Large language models (LLMs), also termed large foundation models (LFMs), in recent times have been enabling the creation of innovative software products that are solving a wide range of problems that were unimaginable until recent times. Different stakeholders in the software engineering and AI arena need to learn about how to create such LLM-powered software applications. And, the most important aspect of creating such apps is the application architecture of such LLM applications.
In this blog, we will learn about key application architecture components for LLM-based applications. This would be helpful for product managers, software architects, LLM architects, ML engineers, etc. LLMs in the software engineering landscape are also termed as the reasoning engine.
You might want to check this book to learn more – Building LLM-powered applications.
Key LLM Application Architecture Components
The following are the key application architectural components of LLM-powered applications:
- Prompts: Prompts form one of the most important aspects of LLM-powered applications. They represent user instructions in the form of natural text, passed to the application. Prompts represent input to the LLMs. Apart from prompts entered by the user, some meta-prompts are attached to the user prompts and passed as a whole to the LLM.
- Models (LLMs): Two kinds of LLMs are used in LLM applications.
- One of them is proprietary LLMs which are foundation LLMs trained by commercial organizations such as OpenAI (GPT-3, GPT-4, etc) or Google (Gemini). These models can’t be retrained from scratch. However, they can be fine-tuned.
- The other kind of models are open-source LLMs whose code and architecture are freely available. They can be trained from scratch using custom data. LLama by Meta or Falcon LLM by TII are examples of such models.
- Memory: One of the key aspects of the LLM application is the usage of ongoing conversations for generating LLM output. These conversations happen using a conversational user interface where the user enters prompts. The output of LLM applications gets enriched if the information in past conversations can be referred to. This is where a system termed a memory system comes into play. It allows the LLM application to store and retrieve past conversations. The memory system used in the LLM application is a vector database (Vector DB). Some examples of Vector DBs include Chroma, Elasticsearch, Milvus, Pinecone, Qdrant, Weaviate, and Facebook AI Similarity Search (FAISS).
The following is a snapshot of how conversation data is stored and retrieved from a vector database:- Every conversation is converted into a numerical vector using the preferred embedding models such as BERT, GPT, etc.
- The numerical vectors are then stored in the vector database.
- The current prompt is converted into vector representation when required to retrieve a set of conversations. A similarity search is performed on the vector database to find the most relevant conversations. These conversations act as a context to feed the LLM to retrieve the contextually relevant response.
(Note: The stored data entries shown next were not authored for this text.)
/-- O26. SERVICE_BEGIN, LOCK and UNLOCK change the dispenser's state alone, in the states that R22 and R24 name, and answer the
state that results; in the other states they are refused. -/
def Obligations.ServiceAndLockChangeTheState : Prop :=
  ∀ (s : State) (d : Byte) (extra : List Byte), s.jam.run ≠ .unconfigured → d.toNat ≤ 63 →
    ((dispAt s d.toNat).state ∈ [.unloaded, .ready, .out, .jammed] →
      exec (.serviceBegin (framed [d] extra)) s = .next (respond
        (modDisp s d.toNat fun r => { r with state := .service }) .done 0x21 (.dispenserState .service))) ∧
    ((dispAt s d.toNat).state ∈ [.service, .locked] →
      exec (.serviceBegin (framed [d] extra)) s = .next (respond s .refusedState 0x21 .empty)) ∧
    ((dispAt s d.toNat).state ∈ [.unloaded, .ready, .out] →
      exec (.lock (framed [d] extra)) s = .next (respond
        (modDisp s d.toNat fun r => { r with state := .locked }) .done 0x23 (.dispenserState .locked))) ∧
    ((dispAt s d.toNat).state ∈ [.service, .locked, .jammed] →
      exec (.lock (framed [d] extra)) s = .next (respond s .refusedState 0x23 .empty)) ∧
    ((dispAt s d.toNat).state = .locked →
      ∃ st, (st = if (dispAt s d.toNat).part = none then .unloaded
                  else if (dispAt s d.toNat).tapeEnd then .out else .ready) ∧
        exec (.unlock (framed [d] extra)) s = .next (respond
          (modDisp s d.toNat fun r => { r with state := st }) .done 0x24 (.dispenserState st))) ∧
    ((dispAt s d.toNat).state ≠ .locked →
      exec (.unlock (framed [d] extra)) s = .next (respond s .refusedState 0x24 .empty)) ∧
    ((dispAt s d.toNat).state = .absent →
      exec (.serviceBegin (framed [d] extra)) s = .next (respond s .refusedState 0x21 .empty) ∧
      exec (.lock (framed [d] extra)) s = .next (respond s .refusedState 0x23 .empty))

/-- O27. SERVICE_END (R23): in SERVICE or JAMMED the fault count becomes 0, and the state becomes UNLOADED without a part, else
READY or OUT by the tape-end level; nothing else changes, so no REEL_OUT is queued. In any other state it is refused. -/
def Obligations.ServiceEndReturnsADispenser : Prop :=
  ∀ (s : State) (d : Byte) (extra : List Byte), s.jam.run ≠ .unconfigured → d.toNat ≤ 63 →
    ((dispAt s d.toNat).state = .service ∨ (dispAt s d.toNat).state = .jammed →
      ∃ st, (st = if (dispAt s d.toNat).part = none then .unloaded
                  else if (dispAt s d.toNat).tapeEnd then .out else .ready) ∧
        exec (.serviceEnd (framed [d] extra)) s = .next (respond
          (modDisp s d.toNat fun r => { r with faults := 0, state := st }) .done 0x22 (.dispenserState st))) ∧
    ((dispAt s d.toNat).state ≠ .service → (dispAt s d.toNat).state ≠ .jammed →
      exec (.serviceEnd (framed [d] extra)) s = .next (respond s .refusedState 0x22 .empty))

/-- O28. TAPE_END (R26): the level is recorded; a READY dispenser whose level becomes ACTIVE becomes OUT and a REEL_OUT with its
number, part code and total drops is queued; nothing else changes. -/
def Obligations.TapeEndRecordsTheLevel : Prop :=
  ∀ (s : State) (d : Fin 64) (active : Bool), s.disp.records.length = 64 →
    ((dispAt s d.val).state = .ready → active = true → ∃ t, exec (.tapeEnd d active) s = .next t ∧
      dispAt t d.val = { dispAt s d.val with tapeEnd := true, state := .out } ∧
      (∀ e, e ≠ d.val → dispAt t e = dispAt s e) ∧
      t = report (s.setDisp t.disp) (.reelOut d.val (dispAt s d.val).part (dispAt s d.val).totalDrops) ∧
      t.disp.groups = s.disp.groups) ∧
    ((dispAt s d.val).state ≠ .ready ∨ active = false → ∃ t, exec (.tapeEnd d active) s = .next t ∧
      dispAt t d.val = { dispAt s d.val with tapeEnd := active } ∧
      (∀ e, e ≠ d.val → dispAt t e = dispAt s e) ∧ t = s.setDisp t.disp ∧ t.disp.groups = s.disp.groups)

/-- O29. DROP_CONFIRM (R28, R29, R38): an outstanding drop ends, the total rises and the estimate falls; its PLANNED clip becomes
LOADED, or VERIFIED with flip clear and the fault count 0 when the verifier is disabled, and a SURPLUS clip stays. A late
confirm makes an EMPTY clip at the missed position SURPLUS. With neither, it is ignored. -/
def Obligations.DropConfirmEndsTheDrop : Prop :=
  ∀ (s : State) (d : Fin 64),
    (∀ pos i, (dispAt s d.val).outstanding = some pos → clipAt s pos = .planned i → (cfg s).verifier = true →
      ∃ t, exec (.dropConfirm d) s = .next t ∧ t.work = { s.work with
        disp := { s.disp with records := s.disp.records.modify d.val fun r => { r with
          totalDrops := capAt 4294967295 (r.totalDrops + 1), quantity := r.quantity - 1, outstanding := none } }
        chain := { s.chain with clips := s.chain.clips.set pos (.loaded i) } }) ∧
    (∀ pos i, (dispAt s d.val).outstanding = some pos → clipAt s pos = .planned i → (cfg s).verifier = false →
      ∃ t, exec (.dropConfirm d) s = .next t ∧ t.work = { s.work with
        disp := { s.disp with records := s.disp.records.modify d.val fun r => { r with
          totalDrops := capAt 4294967295 (r.totalDrops + 1), quantity := r.quantity - 1, outstanding := none, faults := 0 } }
        chain := { s.chain with clips := s.chain.clips.set pos (.verified i false) } }) ∧
    (∀ pos k b e o, (dispAt s d.val).outstanding = some pos → clipAt s pos = .surplus k b e o →
      ∃ t, exec (.dropConfirm d) s = .next t ∧ t.work = { s.work with
        disp := { s.disp with records := s.disp.records.modify d.val fun r => { r with
          totalDrops := capAt 4294967295 (r.totalDrops + 1), quantity := r.quantity - 1, outstanding := none } } }) ∧
    (∀ pos, (dispAt s d.val).outstanding = none → (dispAt s d.val).missed = some pos → clipAt s pos = .empty →
      ∃ t, exec (.dropConfirm d) s = .next t ∧ t.work = { s.work with
        disp := { s.disp with records := s.disp.records.modify d.val fun r => { r with
          totalDrops := capAt 4294967295 (r.totalDrops + 1), quantity := r.quantity - 1, missed := none } }
        chain := { s.chain with clips := s.chain.clips.set pos (.surplus none none (some d.val) none) } }) ∧
    ((dispAt s d.val).outstanding = none → (dispAt s d.val).missed = none → exec (.dropConfirm d) s = .next s)

/-- O30. VERIFY_WORD with the verifier enabled, a word of the measurement's tag and class and the measured clip still LOADED
with its key (R18, R37, R39, R196): an accepted outcome makes the clip VERIFIED with its flip and clears the dispenser's fault
count; a rejected one makes it REJECTED. A word when the record is empty, or with the verifier disabled, is discarded. -/
def Obligations.AVerifyWordJudgesTheClip : Prop :=
  ∀ (s : State) (bits : List Bool),
    (∀ m r i flip, (cfg s).verifier = true → s.chain.measurement = some m → parseVerifyWord bits = some r →
      r.tag = m.tag → r.cls = m.entry.cls → clipAt s m.position = .loaded i → i.key = m.key →
      (m.entry.kind = .unchecked ∧ flip = false ∨
       m.entry.lo ≤ r.value ∧ r.value ≤ m.entry.hi ∧
        (m.entry.kind = .nonpolar ∧ flip = false ∨ m.entry.kind = .polar ∧ r.sense = .forward ∧ flip = false ∨
         m.entry.kind = .polar ∧ r.sense = .reverse ∧ flip = true)) →
      ∃ t, exec (.verifyWord bits) s = .next t ∧ t.work = { s.work with
        chain := { s.chain with measurement := none, clips := s.chain.clips.set m.position (.verified i flip) }
        disp := { s.disp with records := s.disp.records.modify i.disp fun r => { r with faults := 0 } } }) ∧
    (∀ m r i, (cfg s).verifier = true → s.chain.measurement = some m → parseVerifyWord bits = some r →
      r.tag = m.tag → r.cls = m.entry.cls → clipAt s m.position = .loaded i → i.key = m.key →
      m.entry.kind ≠ .unchecked → i.disp / 4 < s.disp.groups.length →
      (r.value < m.entry.lo ∨ m.entry.hi < r.value ∨ (m.entry.kind = .polar ∧ r.sense = .none)) →
      ∃ t, exec (.verifyWord bits) s = .next t ∧ t.chain.measurement = none ∧
        clipAt t m.position = .rejected i.key (some i.board) i.disp i.origin ∧
        (groupAt t (i.disp / 4)).faults = capAt 255 ((groupAt s (i.disp / 4)).faults + 1)) ∧
    (s.chain.measurement = none ∨ (cfg s).verifier = false ∨ parseVerifyWord bits = none →
      exec (.verifyWord bits) s = .next s)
- AI orchestration framework: The AI orchestration framework represents lightweight libraries that make it easier to embed and orchestrate LLMs within applications. Three of the most popular AI orchestration frameworks are LangChain, HayStack, and Semantic Kernel.
- Plugins: Plugins represent add-on application components that help LLM applications extend functionality beyond core language generation or comprehension abilities.
Source Code Example representing LLM Application Architecture Components
The following code uses LanChain as an AI orchestration framework and is used to interact with embedding models, vector databases, LLM providers (such as OpenAI), etc.
Prompt converted to vector representation: The prompts once entered by the users are converted into a vector representation. The following is a sample code:
from langchain.embeddings import HuggingFaceEmbeddings
embedding_model = HuggingFaceEmbeddings(model_name="sentence-transformers/all-mpnet-base-v2")
prompt_vector = embedding_model.embed(prompt)
Similarity search from Vector DB to retrieve context: Use the generated prompt vector in the above step to perform a similarity search in the vector database (e.g., Pinecone, FAISS, Milvus) to retrieve relevant past conversations.
from langchain.vectorstores import Pinecone
vector_store = Pinecone(api_key='your_api_key', index_name='conversation_index')
relevant_conversations = vector_store.similarity_search(prompt_vector, top_k=5)
Context creation: Retrieve the most relevant past conversations and process them to create a context for the LLM. This could involve concatenating the retrieved conversations or using a more sophisticated method to combine them.
context = "\n".join([conv['text'] for conv in relevant_conversations])
Generate the response from LLM: Pass the combined context along with the new prompt to the LLM to generate a response.
from langchain.llms import OpenAI
llm = OpenAI(api_key='your_openai_api_key')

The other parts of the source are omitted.